Download or read book The Selected Writings and Speeches of Sir Edward Coke written by Sir Edward Coke and published by . This book was released on 2003 with total page 676 pages. Available in PDF, EPUB and Kindle. Book excerpt:
Download or read book The rural life of England written by William Howitt and published by . This book was released on 1838 with total page 860 pages. Available in PDF, EPUB and Kindle. Book excerpt:
Download or read book Flemish Manuscript Painting in Context written by Elizabeth Morrison and published by Getty Publications. This book was released on 2007-01-08 with total page 212 pages. Available in PDF, EPUB and Kindle.
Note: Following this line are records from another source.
theorem wit_TimetableCommandsAndBoundaries :
  (∃ (w : Word32) (s : State), s.cfgOpen 0x02 0x060 = true ∧ wbit w 0 = false ∧ wbit w 2 = false ∧ wbit w 3 = false ∧ wbit w 4 = false ∧ wbit w 5 = false ∧ s.flag F.TT_STAT_HOLDING = false) ∧
  (∃ (w : Word32) (s : State), s.cfgOpen 0x02 0x060 = true ∧ wbit w 0 = false ∧ wbit w 2 = false ∧ wbit w 3 = false ∧ wbit w 4 = false ∧ wbit w 5 = false ∧ s.flag F.TT_STAT_HOLDING = true ∧ s.flag F.TT_STAT_COMMITTED = false ∧ s.jct.ttRecover = false ∧ s.recovering = false ∧ s.jct.ttBound ≠ none) ∧
  (∃ (w : Word32) (s : State), s.cfgOpen 0x02 0x060 = true ∧ wbit w 0 = false ∧ wbit w 2 = false ∧ wbit w 3 = false ∧ wbit w 4 = false ∧ wbit w 5 = false ∧ s.flag F.TT_STAT_HOLDING = true ∧ s.flag F.TT_STAT_COMMITTED = false ∧ s.jct.ttRecover = false ∧ s.recovering = true ∧ s.jct.ttBound ≠ none) ∧
  (∃ (w : Word32) (s : State), s.cfgOpen 0x02 0x060 = true ∧ wbit w 0 = false ∧ wbit w 2 = false ∧ wbit w 3 = false ∧ wbit w 4 = false ∧ wbit w 5 = false ∧ s.flag F.TT_STAT_HOLDING = true ∧ s.jct.ttBound = none) ∧
  (∃ (s : State), s.flag F.TT_STAT_HOLDING = true ∧ s.jct.ttBound = none) ∧
  (∃ (w : Word32) (s : State), s.cfgOpen 0x02 0x060 = true ∧ wbit w 0 = false ∧ wbit w 1 = false ∧ wbit w 3 = false ∧ wbit w 4 = false ∧ wbit w 5 = false) ∧
  (∃ (w : Word32) (s : State), s.cfgOpen 0x02 0x060 = true ∧ wbit w 0 = false ∧ wbit w 1 = false ∧ wbit w 2 = false ∧ wbit w 4 = false ∧ wbit w 5 = false) ∧
  (∃ (w : Word32) (s : State), s.cfgOpen 0x02 0x060 = true ∧ wbit w 0 = false ∧ wbit w 1 = false ∧ wbit w 2 = false ∧ wbit w 3 = false ∧ wbit w 5 = false) ∧
  (∃ (w : Word32) (s : State), s.cfgOpen 0x02 0x060 = true ∧ wbit w 0 = false ∧ wbit w 1 = false ∧ wbit w 2 = false ∧ wbit w 3 = false ∧ wbit w 4 = false ∧ s.flag F.TT_STAT_COMMITTED = false) ∧
  (∃ (w : Word32) (s : State), s.cfgOpen 0x02 0x060 = true ∧ wbit w 0 = false ∧ wbit w 1 = false ∧ wbit w 2 = false ∧ wbit w 3 = false ∧ wbit w 4 = false ∧ s.flag F.TT_STAT_COMMITTED = true) ∧
  (∃ (w : Word32) (s : State), s.cfgOpen 0x02 0x060 = true ∧ wbit w 1 = false ∧ wbit w 2 = false ∧ wbit w 3 = false ∧ wbit w 4 = false ∧ wbit w 5 = false ∧ s.bindOk (BitVec.ofNat 25 (s.get F.TT_EPOCH_OBJ_ADDR)) = false) ∧
  (∃ (w : Word32) (s : State), s.cfgOpen 0x02 0x060 = true ∧ wbit w 1 = false ∧ wbit w 2 = false ∧ wbit w 3 = false ∧ wbit w 4 = false ∧ wbit w 5 = false ∧ s.bindOk (BitVec.ofNat 25 (s.get F.TT_EPOCH_OBJ_ADDR)) = true ∧ s.flag F.TT_STAT_HOLDING = false ∧ s.jct.ttBound = none) ∧
  (∃ (src : Part) (a : GAddr) (v : Word64) (word : Option Word64) (s : State), s.head? src .jct = some (.notify a v .done word) ∧ s.rowsGood = true ∧ s.epochOf a v .done = true ∧ s.flag F.TT_STAT_HOLDING = false ∧ s.recovering = false ∧ (s.flag F.TT_STAT_ARMED = false ∨ v.toNat < s.swapAt)) ∧
  (∃ (src : Part) (a : GAddr) (v : Word64) (word : Option Word64) (s : State), s.head? src .jct = some (.notify a v .done word) ∧ s.rowsGood = true ∧ s.epochOf a v .done = true ∧ s.flag F.TT_STAT_HOLDING = false ∧ s.recovering = false ∧ s.flag F.TT_STAT_ARMED = true ∧ s.swapAt ≤ v.toNat ∧ s.flag F.TT_STAT_COMMITTED = true) ∧
  (∃ (src : Part) (a : GAddr) (v : Word64) (word : Option Word64) (s : State), s.head? src .jct = some (.notify a v .done word) ∧ s.rowsGood = true ∧ s.epochOf a v .done = true ∧ s.flag F.TT_STAT_HOLDING = false ∧ s.recovering = false ∧ s.flag F.TT_STAT_ARMED = true ∧ s.swapAt ≤ v.toNat ∧ s.flag F.TT_STAT_COMMITTED = false) ∧
  (∃ (src : Part) (a : GAddr) (v : Word64) (word : Option Word64) (s : State), s.head? src .jct = some (.notify a v .done word) ∧ s.rowsGood = true ∧ s.epochOf a v .done = true ∧ s.flag F.TT_STAT_HOLDING = true) ∧
  (∃ (src : Part) (a : GAddr) (v : Word64) (word : Option Word64) (s : State), s.head? src .jct = some (.notify a v .done word) ∧ s.rowsGood = true ∧ s.epochOf a v .done = true ∧ s.flag F.TT_STAT_HOLDING = false ∧ s.recovering = true) ∧
  (∃ (src : Part) (a : GAddr) (v : Word64) (st : Status) (word : Option Word64) (s : State), s.head? src .jct = some (.notify a v st word) ∧ s.rowsGood = true ∧ s.epochOf a v st = true ∧ st ≠ .done) ∧
  (∃ (s : State), s.flag F.TT_STAT_HOLDING = true ∧ s.jct.ttRecover = false ∧ s.recovering = false ∧ s.jct.ttBound ≠ none) ∧
  (∃ (_w : Word32) (s : State), s.cfgOpen 0x02 0x0C4 = true ∧ s.flag F.SH_SEL_BANK = false ∧ s.flag F.TT_STAT_COMMITTED = false) ∧
  (∃ (b : Nat) (_w : Word32) (off : BitVec 12) (s : State), b < 5 ∧ off.toNat ∈ [0x0C4, 0x0C8, 0x0CC, 0x0D0] ∧ s.cfgOpen (boxPage b) off.toNat = true ∧ s.flag F.ENT_SEL_BANK (boxInst b) = false ∧ s.flag F.TT_STAT_COMMITTED = false) ∧
  (∃ (b : Nat) (_w : Word32) (off : BitVec 12) (s : State), b < 5 ∧ off.toNat ∈ [0x0C4, 0x0C8, 0x0CC, 0x0D0] ∧ s.cfgOpen (boxPage b) off.toNat = true ∧ (s.flag F.ENT_SEL_BANK (boxInst b) = true ∨ s.flag F.TT_STAT_COMMITTED = true)) :=
  ⟨⟨2, rdy, by decide +kernel⟩,
   ⟨2, (((rdy.modJct (fun j => { j with ttBound := some (rdy.addrOf 2 9) })).put F.TT_STAT_HOLDING 1).put F.TT_STAT_ARMED 1).put F.SH_WATCH_SHARE 5 0 7, by decide +kernel⟩,
   ⟨2, (((rdy.modJct (fun j => { j with ttBound := some (rdy.addrOf 2 9) })).put F.TT_STAT_HOLDING 1).put F.TT_STAT_ARMED 1).put F.REC_STAT_PHASE 3 1, by decide +kernel⟩,
   ⟨2, (rdy.put F.TT_STAT_HOLDING 1).put F.TT_STAT_ARMED 1, by decide +kernel⟩,
   ⟨rdy.put F.TT_STAT_HOLDING 1, by decide +kernel⟩,
   ⟨4, rdy.put F.TT_STAT_COMMITTED 1, by decide +kernel⟩,
   ⟨8, rdy, by decide +kernel⟩,
   ⟨16, rdy.put F.TT_STAT_ARMED 1, by decide +kernel⟩,
   ⟨32, rdy.put F.SH_WATCH_SHARE 5 0 71, by decide +kernel⟩,
   ⟨32, rdy.put F.TT_STAT_COMMITTED 1, by decide +kernel⟩,
   ⟨1, rdy, by decide +kernel⟩,
   ⟨1, (obj 9 (ob .counter 5 0)).put F.TT_EPOCH_OBJ_ADDR ((rdy.addrOf 2 9).toNat), by decide +kernel⟩,
   ⟨.stn 2, rdy.addrOf 2 9, 5, none, { ((obj 9 (ob .counter 5 0)).modJct (fun j => { j with ttBound := some (rdy.addrOf 2 9) })) with net := [⟨.stn 2, .jct, .notify (rdy.addrOf 2 9) 5 .done none⟩] }, by decide +kernel⟩,
   ⟨.stn 2, rdy.addrOf 2 9, 5, none, { (((((obj 9 (ob .counter 5 0)).modJct (fun j => { j with ttBound := some (rdy.addrOf 2 9) })).put F.TT_STAT_ARMED 1).put F.TT_STAT_COMMITTED 1).put F.SH_WATCH_SHARE 5 0 7) with net := [⟨.stn 2, .jct, .notify (rdy.addrOf 2 9) 5 .done none⟩] }, by decide +kernel⟩,
   ⟨.stn 2, rdy.addrOf 2 9, 5, none, { (((obj 9 (ob .counter 5 0)).modJct (fun j => { j with ttBound := some (rdy.addrOf 2 9) })).put F.TT_STAT_ARMED 1) with net := [⟨.stn 2, .jct, .notify (rdy.addrOf 2 9) 5 .done none⟩] }, by decide +kernel⟩,
   ⟨.stn 2, rdy.addrOf 2 9, 5, none, { (((obj 9 (ob .counter 5 0)).modJct (fun j => { j with ttBound := some (rdy.addrOf 2 9) })).put F.TT_STAT_HOLDING 1) with net := [⟨.stn 2, .jct, .notify (rdy.addrOf 2 9) 5 .done none⟩] }, by decide +kernel⟩,
   ⟨.stn 2, rdy.addrOf 2 9, 5, none, { (((obj 9 (ob .counter 5 0)).modJct (fun j => { j with ttBound := some (rdy.addrOf 2 9) })).put F.REC_STAT_PHASE 3 1) with net := [⟨.stn 2, .jct, .notify (rdy.addrOf 2 9) 5 .done none⟩] }, by decide +kernel⟩,
   ⟨.stn 2, rdy.addrOf 2 9, 0, .flushed, none, { ((obj 9 (ob .counter 5 0)).modJct (fun j => { j with ttBound := some (rdy.addrOf 2 9) })) with net := [⟨.stn 2, .jct, .notify (rdy.addrOf 2 9) 0 .flushed none⟩] }, by decide +kernel⟩,
   ⟨(rdy.modJct (fun j => { j with ttBound := some (rdy.addrOf 2 9) })).put F.TT_STAT_HOLDING 1, by decide +kernel⟩,
   ⟨77, rdy.put F.SH_SEL_PAV 5, by decide +kernel⟩,
   ⟨2, 0x123, 0x0C4, rdy, by decide +kernel⟩,
   ⟨2, 0x123, 0x0C4, rdy.put F.ENT_SEL_BANK 1 (boxInst 2), by decide +kernel⟩⟩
Book excerpt: A companion to the Getty’s prize-winning exhibition catalogue Illuminating the Renaissance: The Triumph of Flemish Manuscript Painting in Europe, this volume contains thirteen selected papers presented at two conferences held in conjunction with that exhibition. The first was organized by the Getty Museum, and the second was held at the Courtauld Institute of Art under the sponsorship of the Courtauld Institute and the Royal Academy of Arts. Added here is an essay by Margaret Scott on the role of dress during the reign of Charles the Bold. Texts include Lorne Campbell’s research into Rogier van der Weyden’s work as an illuminator, Nancy Turner’s investigation of materials and methods of painting in Flemish manuscripts, and trenchant commentary by Jonathan Alexander and James Marrow on the state of current research on Flemish illumination. A recurring theme is the structure of collaboration in manuscript production. The essays also reveal an important new patron of manuscript illumination and address the role of illuminated manuscripts at the Burgundian court. A series of biographies of Burgundian scribes is featured.